* WORK TO BE COMPLETED
Use the entries below and reproduce exactly the lines from the one containing "P0 to P3. -/" down to the one containing "def ruleBad (r", both of them included.

Saved data entries

+ + + + + + +

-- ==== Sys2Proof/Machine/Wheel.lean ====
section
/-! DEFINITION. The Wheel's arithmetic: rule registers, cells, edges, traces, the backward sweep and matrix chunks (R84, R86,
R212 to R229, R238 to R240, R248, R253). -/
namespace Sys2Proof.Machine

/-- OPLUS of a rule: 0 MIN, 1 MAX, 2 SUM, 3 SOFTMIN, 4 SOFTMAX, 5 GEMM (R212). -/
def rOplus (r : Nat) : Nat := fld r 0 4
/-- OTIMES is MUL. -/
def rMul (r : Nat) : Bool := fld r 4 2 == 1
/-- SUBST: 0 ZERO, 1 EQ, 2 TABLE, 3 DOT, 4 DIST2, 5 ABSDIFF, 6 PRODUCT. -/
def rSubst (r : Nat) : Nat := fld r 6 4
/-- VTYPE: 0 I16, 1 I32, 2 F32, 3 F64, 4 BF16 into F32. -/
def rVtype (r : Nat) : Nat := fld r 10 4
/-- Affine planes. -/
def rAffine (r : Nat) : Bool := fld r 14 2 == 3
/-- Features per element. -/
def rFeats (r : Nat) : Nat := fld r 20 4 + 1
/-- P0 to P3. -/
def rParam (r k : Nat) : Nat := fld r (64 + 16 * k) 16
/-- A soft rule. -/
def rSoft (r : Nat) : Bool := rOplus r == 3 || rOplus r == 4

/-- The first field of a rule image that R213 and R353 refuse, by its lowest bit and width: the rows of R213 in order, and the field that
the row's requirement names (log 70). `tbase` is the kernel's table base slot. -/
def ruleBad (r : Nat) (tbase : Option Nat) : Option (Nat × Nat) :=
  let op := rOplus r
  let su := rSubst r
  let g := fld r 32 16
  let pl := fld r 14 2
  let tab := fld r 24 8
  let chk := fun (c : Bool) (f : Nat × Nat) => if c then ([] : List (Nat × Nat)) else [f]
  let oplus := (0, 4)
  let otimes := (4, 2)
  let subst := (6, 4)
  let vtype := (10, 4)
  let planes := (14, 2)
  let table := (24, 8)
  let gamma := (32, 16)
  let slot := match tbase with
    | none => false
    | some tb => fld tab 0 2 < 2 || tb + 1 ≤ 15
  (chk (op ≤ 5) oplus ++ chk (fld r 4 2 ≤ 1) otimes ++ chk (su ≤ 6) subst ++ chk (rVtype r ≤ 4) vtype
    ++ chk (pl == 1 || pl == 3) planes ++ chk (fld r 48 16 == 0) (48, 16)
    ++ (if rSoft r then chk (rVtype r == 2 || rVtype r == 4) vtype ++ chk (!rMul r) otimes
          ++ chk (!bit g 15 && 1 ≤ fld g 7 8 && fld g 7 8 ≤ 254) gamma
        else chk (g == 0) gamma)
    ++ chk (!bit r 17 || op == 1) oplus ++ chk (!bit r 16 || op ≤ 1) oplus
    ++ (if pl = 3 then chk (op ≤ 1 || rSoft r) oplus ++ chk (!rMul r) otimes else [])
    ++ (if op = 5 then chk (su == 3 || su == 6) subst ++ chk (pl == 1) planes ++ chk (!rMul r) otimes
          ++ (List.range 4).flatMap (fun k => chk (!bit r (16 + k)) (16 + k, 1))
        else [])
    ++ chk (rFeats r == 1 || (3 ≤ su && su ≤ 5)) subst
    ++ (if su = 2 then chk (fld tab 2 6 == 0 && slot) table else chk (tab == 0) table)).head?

+ + + + + + +

* RESULT
/-- P0 to P3. -/
def rParam (r k : Nat) : Nat := fld r (64 + 16 * k) 16
/-- A soft rule. -/
def rSoft (r : Nat) : Bool := rOplus r == 3 || rOplus r == 4

/-- The first field of a rule image that R213 and R353 refuse, by its lowest bit and width: the rows of R213 in order, and the field that
the row's requirement names (log 70). `tbase` is the kernel's table base slot. -/
def ruleBad (r : Nat) (tbase : Option Nat) : Option (Nat × Nat) :=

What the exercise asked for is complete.